Otoacoustic emission screen results in critically ill neonates who received gentamicin in the first week of life.

STUDY OBJECTIVE

To characterize the extent that serum gentamicin concentrations are associated with hearing loss indicated by otoacoustic emission (OAE) screen failure in critically ill neonates receiving gentamicin in accordance with a high-dose, extended-interval dosing protocol.

DESIGN

Retrospective medical record review.

SETTING

Two neonatal intensive care units in a pediatric tertiary care system.

PATIENTS

Sequential sample of 528 critically ill neonates who were admitted between February 2003 and January 2008 and who received a gentamicin pharmacokinetic consultation during the first week of life and an OAE hearing screen before hospital discharge. Neonates were stratified into two groups: very low birth weight (VLBW [≤ 1500 g]) and non-VLBW (> 1500 g).

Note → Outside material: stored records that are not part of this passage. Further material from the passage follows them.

-- ==== Sys2Proof/Machine/Operands.lean ====
section
/-! DEFINITION. The operand forms: how an instruction turns its fields into the values it works on. -/

namespace Sys2Proof.Machine

/-- A control-transfer target or an index value: `zext_16(nnn)` (30_encoding.md R102, 40_control_flow.md R208). -/
def target (nnn : Addr12) : Word := nnn.setWidth 16

/-- A register as a 16-bit value: `zext_16(V[x])` (42_index_memory.md R251). -/
def State.regWord (s : State) (x : Nibble) : Word := (s.reg x).setWidth 16

/-- The address of byte `k` of the block at `I`: `I + k`, which the access reduces modulo 4096 (R256). -/
def State.blockAddr (s : State) (k : Nat) : Nat := s.I.toNat + k

/-- The `n` bytes at `I`, ascending, as the sprite read takes them (43_display.md R272). -/
def State.readBlock (s : State) (n : Nat) : List Byte :=
  (List.range n).map (fun k => s.readMem (s.blockAddr k))

/-- The registers V0..Vx, ascending (42_index_memory.md R254). -/
def State.regsUpTo (s : State) (x : Nibble) : List Byte :=
  (List.range (x.toNat + 1)).map (fun k => s.reg (BitVec.ofNat 4 k))

/-- The three decimal digits of a byte, most significant first (42_index_memory.md R253). -/
def decimalDigits (v : Byte) : List Byte :=
  [BitVec.ofNat 8 (v.toNat / 100), BitVec.ofNat 8 (v.toNat / 10 % 10), BitVec.ofNat 8 (v.toNat % 10)]

/-- The address of the glyph for the low nibble of a byte: `FONT_BASE + GLYPH_BYTES * (v & 0x0F)`
(42_index_memory.md R252). -/
def glyphAddr (v : Byte) : Word := BitVec.ofNat 16 (fontBase + glyphBytes * (v &&& 0x0F#8).toNat)

/-- The key test of SkipKey and SkipNotKey: `V[x] < 16 and V[x] ∈ keys`. A value of 16 or more names no key
(44_keys_timer.md R307). -/
def State.keyDown (s : State) (v : Byte) : Bool :=
  decide (v.toNat < 16) && s.pressed (v.setWidth 4)

/-- The sprite origin's column: `V[x] mod 64` (43_display.md R271). -/
def State.originCol (s : State) (x : Nibble) : Nat := (s.reg x).toNat % Config.dispW

/-- The sprite origin's row: `V[y] mod 32` (43_display.md R271). -/
def State.originRow (s : State) (y : Nibble) : Nat := (s.reg y).toNat % Config.dispH

end Sys2Proof.Machine
end

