-- ==== Sys2Proof/Machine/Faults.lean ====
section
/-! DEFINITION. The Illegal Operation (60_exceptions.md R400). -/

namespace Sys2Proof.Machine

/-- Illegal(w) (R400): `status <- Halted(IllegalOpcode(fa, w))`; nothing else changes. -/
def execIllegal (w : Word) (s : State) : Result := .next (s.raise (.illegalOpcode s.fetchAddr w))

end Sys2Proof.Machine
end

MEASUREMENTS AND MAIN RESULTS

Gentamicin was dosed intravenously to achieve a target calculated gentamicin peak serum concentration (C(max)) of 7-10 μg/ml and a target trough serum concentration (C(min)) of less than 2 μg/ml. The dosage administered was 4 mg/kg/dose every 48 hours if the neonate's birth weight was less than 1250 g or if the neonate was receiving indomethacin. Otherwise, the dosing interval was every 24 hours. Initial OAE screen results were obtained from the medical records, and follow-up results were collected for neonates who failed the initial OAE screen. The overall rate of OAE screen failure was 13.1% (69/528 patients). The rate of OAE screen failure was 34.1% (29/85 patients) in the VLBW neonates, which was significantly higher than the failure rate in non-VLBW neonates (9.0% [40/443 patients], p=0.001). Multivariate analysis of non-VLBW neonates determined that each 1-μg/ml increase in gentamicin C(max) was associated with an increased risk of OAE screen failure (odds ratio [OR] 1.4, 95% confidence interval (CI) 1.1-1.7, p=0.003). Further, the non-VLBW neonate subpopulation had an increased rate of OAE screen failure if the gentamicin C(max) exceeded 10 μg/ml (OR 2.2, 95% CI 1.1-4.2, p=0.022) compared with neonates whose C(max) was 10 μg/ml or lower. No association between serum gentamicin concentration and OAE screen failure could be determined among the VLBW neonates.

CONCLUSION

Neonates weighing more than 1500 g at birth and whose gentamicin C(max) exceeded 10 μg/ml were at an increased risk for OAE screen failure. Monitoring and maintaining gentamicin C(max) at or below 10 μg/ml may minimize hearing impairment; however, further studies are necessary.